■ **What this task involves**
Which lines of the records hold the string "mine"? Report only how many of them there are.

■ **Stored data entries**
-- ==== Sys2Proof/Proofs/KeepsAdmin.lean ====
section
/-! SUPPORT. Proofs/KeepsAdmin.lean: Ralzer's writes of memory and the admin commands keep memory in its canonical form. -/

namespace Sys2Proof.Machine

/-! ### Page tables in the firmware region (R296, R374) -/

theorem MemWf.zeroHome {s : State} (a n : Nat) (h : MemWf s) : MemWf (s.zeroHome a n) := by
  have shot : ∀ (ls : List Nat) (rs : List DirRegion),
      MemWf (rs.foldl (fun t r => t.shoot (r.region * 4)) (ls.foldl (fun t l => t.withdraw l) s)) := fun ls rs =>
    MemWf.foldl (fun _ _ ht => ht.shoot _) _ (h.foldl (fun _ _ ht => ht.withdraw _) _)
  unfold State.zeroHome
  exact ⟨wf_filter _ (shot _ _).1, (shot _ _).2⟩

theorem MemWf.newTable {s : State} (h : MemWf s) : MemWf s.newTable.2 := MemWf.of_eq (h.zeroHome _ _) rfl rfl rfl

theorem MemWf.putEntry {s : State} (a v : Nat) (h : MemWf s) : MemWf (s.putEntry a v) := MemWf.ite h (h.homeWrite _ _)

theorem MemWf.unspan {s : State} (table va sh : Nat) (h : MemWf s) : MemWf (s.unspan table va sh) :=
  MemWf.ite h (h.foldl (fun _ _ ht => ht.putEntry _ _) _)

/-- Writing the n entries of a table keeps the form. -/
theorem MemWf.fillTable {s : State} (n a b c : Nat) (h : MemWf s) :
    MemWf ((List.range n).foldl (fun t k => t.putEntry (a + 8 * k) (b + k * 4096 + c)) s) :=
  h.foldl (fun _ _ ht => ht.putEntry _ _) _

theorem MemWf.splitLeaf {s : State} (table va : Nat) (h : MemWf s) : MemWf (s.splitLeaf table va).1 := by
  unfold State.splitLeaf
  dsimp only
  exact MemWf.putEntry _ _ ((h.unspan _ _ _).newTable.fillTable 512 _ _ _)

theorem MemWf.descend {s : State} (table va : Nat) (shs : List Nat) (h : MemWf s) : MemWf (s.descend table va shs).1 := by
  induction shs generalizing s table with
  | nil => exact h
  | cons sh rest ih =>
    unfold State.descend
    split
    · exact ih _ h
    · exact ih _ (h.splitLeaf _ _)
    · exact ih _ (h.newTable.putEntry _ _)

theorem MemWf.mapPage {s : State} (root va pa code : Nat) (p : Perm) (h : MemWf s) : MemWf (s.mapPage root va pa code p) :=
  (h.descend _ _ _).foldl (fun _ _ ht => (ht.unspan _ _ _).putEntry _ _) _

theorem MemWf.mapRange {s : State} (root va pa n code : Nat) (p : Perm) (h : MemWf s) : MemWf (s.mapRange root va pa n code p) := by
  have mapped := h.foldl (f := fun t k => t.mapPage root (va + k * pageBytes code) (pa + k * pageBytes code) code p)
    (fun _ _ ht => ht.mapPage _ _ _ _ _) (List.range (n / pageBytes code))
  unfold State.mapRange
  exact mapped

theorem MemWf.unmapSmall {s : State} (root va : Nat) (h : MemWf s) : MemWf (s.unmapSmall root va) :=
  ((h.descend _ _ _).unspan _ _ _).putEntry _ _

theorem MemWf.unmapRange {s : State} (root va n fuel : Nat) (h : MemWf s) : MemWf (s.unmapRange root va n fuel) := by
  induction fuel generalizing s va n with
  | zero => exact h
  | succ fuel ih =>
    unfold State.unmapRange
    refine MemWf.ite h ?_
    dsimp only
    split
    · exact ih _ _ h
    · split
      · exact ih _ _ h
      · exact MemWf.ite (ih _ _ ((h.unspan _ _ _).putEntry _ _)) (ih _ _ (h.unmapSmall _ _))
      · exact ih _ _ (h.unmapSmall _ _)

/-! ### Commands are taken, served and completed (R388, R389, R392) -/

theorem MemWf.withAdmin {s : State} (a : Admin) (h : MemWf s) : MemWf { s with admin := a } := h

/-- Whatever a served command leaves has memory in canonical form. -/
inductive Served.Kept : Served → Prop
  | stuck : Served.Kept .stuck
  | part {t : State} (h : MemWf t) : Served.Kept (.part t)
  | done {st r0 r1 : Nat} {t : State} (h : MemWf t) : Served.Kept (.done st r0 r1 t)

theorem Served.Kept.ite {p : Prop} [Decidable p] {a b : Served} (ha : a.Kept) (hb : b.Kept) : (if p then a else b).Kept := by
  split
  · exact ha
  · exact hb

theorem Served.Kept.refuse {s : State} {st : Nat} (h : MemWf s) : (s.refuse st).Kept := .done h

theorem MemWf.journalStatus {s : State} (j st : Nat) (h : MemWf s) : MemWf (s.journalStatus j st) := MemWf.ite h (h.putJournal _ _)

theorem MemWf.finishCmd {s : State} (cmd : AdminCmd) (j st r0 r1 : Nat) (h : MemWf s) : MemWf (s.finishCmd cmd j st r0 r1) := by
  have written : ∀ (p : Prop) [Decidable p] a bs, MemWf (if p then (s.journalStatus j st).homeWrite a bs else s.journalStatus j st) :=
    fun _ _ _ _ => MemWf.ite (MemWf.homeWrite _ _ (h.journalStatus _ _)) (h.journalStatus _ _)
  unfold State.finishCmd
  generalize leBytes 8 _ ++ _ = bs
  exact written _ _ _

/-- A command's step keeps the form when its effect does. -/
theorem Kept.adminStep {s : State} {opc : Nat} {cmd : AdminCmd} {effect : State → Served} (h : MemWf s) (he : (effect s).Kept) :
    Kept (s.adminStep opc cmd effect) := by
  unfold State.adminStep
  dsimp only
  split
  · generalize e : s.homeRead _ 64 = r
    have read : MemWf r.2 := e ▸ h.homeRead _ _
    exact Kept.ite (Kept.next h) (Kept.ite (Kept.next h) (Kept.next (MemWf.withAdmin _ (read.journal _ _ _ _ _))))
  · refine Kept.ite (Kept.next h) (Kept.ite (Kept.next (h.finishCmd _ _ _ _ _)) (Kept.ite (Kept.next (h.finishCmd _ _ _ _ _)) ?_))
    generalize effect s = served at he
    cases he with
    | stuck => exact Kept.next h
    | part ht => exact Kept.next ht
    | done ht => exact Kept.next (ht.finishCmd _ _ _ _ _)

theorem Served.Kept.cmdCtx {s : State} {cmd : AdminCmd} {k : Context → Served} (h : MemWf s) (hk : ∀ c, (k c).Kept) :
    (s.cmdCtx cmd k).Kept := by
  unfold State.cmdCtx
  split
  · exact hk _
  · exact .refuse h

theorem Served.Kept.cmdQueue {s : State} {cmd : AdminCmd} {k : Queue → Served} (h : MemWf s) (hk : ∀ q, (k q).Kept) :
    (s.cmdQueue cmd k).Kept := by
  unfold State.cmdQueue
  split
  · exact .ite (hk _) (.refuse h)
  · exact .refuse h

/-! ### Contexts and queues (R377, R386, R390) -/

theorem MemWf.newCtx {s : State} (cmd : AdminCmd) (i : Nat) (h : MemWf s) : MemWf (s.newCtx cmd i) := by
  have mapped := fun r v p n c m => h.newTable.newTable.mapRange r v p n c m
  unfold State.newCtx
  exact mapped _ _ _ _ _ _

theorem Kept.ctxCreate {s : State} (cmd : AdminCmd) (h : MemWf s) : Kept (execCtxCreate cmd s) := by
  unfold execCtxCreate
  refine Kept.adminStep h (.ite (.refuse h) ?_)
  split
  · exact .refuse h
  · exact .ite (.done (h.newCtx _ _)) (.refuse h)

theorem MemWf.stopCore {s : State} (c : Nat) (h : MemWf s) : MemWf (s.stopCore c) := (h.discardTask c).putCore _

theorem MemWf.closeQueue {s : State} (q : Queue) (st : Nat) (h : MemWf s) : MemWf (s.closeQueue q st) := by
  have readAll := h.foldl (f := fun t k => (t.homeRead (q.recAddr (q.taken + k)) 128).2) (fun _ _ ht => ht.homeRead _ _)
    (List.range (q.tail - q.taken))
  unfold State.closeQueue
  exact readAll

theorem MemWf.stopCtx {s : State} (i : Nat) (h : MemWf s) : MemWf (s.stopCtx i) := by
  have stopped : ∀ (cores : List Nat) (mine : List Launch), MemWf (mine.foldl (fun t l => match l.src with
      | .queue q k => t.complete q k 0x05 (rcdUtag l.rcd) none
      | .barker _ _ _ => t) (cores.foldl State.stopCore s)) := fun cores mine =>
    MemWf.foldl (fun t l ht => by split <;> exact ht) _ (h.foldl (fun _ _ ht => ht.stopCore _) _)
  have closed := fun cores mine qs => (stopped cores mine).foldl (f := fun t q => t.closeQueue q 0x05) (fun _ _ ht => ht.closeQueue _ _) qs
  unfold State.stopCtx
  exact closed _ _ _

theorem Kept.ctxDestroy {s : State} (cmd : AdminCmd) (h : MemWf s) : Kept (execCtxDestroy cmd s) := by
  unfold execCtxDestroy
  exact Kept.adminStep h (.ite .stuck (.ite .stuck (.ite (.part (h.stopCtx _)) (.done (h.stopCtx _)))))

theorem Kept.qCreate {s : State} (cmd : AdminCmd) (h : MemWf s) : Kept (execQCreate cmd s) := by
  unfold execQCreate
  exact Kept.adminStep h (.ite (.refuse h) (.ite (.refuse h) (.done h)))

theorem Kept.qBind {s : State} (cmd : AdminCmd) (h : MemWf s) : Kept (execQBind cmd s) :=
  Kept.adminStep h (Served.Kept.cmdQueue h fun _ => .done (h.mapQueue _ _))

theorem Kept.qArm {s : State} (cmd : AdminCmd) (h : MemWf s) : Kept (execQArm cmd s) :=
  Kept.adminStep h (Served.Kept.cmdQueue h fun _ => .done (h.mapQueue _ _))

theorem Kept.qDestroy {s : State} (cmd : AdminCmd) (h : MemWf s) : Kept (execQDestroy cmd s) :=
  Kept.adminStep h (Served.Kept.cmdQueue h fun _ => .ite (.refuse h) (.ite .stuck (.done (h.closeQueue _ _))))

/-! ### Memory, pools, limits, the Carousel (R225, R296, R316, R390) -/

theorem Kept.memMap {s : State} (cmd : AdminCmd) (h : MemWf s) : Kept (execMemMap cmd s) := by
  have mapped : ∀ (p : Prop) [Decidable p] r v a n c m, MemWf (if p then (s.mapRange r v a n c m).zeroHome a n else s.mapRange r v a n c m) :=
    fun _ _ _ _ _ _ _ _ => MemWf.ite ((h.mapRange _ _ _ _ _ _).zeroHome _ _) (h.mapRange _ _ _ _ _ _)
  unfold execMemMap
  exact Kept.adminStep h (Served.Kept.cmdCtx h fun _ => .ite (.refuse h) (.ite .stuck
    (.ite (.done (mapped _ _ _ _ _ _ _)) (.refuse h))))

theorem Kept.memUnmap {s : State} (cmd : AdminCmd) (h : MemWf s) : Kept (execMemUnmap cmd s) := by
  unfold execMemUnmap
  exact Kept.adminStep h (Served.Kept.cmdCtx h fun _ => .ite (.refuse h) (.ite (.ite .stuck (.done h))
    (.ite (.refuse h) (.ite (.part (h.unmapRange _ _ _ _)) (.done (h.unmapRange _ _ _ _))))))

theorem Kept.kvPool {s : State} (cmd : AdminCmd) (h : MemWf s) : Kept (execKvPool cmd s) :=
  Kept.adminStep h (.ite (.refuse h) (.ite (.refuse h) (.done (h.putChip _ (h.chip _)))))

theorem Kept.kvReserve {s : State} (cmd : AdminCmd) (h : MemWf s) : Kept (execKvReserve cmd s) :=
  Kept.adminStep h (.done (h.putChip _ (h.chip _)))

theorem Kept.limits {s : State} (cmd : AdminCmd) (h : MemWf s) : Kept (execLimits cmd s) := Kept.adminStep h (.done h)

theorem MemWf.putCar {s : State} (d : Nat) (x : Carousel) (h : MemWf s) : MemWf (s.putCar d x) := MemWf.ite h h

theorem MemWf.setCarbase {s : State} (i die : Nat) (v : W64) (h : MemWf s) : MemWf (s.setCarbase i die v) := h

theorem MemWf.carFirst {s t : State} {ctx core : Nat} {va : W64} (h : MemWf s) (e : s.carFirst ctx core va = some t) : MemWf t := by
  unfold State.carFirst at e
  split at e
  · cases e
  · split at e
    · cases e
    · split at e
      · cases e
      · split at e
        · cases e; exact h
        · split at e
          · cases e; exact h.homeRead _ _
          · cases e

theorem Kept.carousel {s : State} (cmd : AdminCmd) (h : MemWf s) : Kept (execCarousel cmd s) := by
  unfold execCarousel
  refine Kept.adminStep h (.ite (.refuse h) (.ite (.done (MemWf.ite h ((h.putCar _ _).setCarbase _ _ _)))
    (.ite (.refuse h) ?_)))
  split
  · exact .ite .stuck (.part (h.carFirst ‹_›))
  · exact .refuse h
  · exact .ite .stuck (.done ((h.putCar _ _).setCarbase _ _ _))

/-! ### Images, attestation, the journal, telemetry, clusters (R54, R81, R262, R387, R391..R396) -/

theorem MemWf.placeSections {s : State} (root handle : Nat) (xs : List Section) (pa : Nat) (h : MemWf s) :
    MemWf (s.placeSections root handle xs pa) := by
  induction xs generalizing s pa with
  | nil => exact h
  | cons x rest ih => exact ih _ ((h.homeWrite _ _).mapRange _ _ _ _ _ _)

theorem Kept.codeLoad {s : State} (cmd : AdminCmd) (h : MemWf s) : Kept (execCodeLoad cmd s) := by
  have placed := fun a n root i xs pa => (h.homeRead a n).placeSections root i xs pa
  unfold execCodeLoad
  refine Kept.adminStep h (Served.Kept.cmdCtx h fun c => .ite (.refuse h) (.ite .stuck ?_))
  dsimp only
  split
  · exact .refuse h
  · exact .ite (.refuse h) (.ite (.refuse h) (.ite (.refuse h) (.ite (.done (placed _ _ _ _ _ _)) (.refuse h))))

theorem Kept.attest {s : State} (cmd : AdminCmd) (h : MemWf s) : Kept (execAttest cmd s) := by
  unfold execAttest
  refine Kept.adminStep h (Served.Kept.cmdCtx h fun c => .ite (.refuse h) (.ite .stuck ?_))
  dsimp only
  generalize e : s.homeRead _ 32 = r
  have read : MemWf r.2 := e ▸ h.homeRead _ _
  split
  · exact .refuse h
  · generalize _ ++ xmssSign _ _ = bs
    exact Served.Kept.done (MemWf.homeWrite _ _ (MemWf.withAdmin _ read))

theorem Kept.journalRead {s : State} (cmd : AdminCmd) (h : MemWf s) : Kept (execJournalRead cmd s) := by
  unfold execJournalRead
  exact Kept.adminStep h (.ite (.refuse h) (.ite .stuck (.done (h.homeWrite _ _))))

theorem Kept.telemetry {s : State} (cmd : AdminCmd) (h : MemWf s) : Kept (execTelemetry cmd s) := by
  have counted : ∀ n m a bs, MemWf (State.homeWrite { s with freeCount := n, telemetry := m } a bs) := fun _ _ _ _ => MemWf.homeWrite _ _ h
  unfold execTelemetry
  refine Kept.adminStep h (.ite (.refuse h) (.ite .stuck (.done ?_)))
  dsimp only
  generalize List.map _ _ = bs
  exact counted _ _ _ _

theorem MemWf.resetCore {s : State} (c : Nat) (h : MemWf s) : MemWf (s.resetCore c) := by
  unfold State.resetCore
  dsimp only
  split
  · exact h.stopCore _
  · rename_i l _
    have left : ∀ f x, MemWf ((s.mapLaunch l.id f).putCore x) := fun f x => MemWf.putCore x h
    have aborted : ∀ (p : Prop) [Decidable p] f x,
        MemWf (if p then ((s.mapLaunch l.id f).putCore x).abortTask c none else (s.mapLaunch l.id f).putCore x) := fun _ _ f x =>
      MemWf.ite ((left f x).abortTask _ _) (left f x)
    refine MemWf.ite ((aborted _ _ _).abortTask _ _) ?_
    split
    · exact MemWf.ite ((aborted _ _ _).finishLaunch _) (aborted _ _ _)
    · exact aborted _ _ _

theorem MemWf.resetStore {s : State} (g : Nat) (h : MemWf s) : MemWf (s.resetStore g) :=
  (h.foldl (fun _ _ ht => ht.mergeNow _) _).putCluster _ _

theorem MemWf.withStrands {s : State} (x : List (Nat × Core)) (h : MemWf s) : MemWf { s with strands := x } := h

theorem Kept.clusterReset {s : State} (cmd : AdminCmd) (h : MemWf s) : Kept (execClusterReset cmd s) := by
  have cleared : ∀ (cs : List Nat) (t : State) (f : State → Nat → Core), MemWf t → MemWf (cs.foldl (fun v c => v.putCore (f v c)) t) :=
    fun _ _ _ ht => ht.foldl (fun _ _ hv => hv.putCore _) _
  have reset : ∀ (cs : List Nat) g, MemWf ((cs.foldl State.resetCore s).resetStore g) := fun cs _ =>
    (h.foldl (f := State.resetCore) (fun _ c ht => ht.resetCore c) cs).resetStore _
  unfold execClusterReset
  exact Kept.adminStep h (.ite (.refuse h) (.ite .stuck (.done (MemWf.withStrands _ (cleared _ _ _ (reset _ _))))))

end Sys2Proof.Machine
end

■ **Worked solution**
3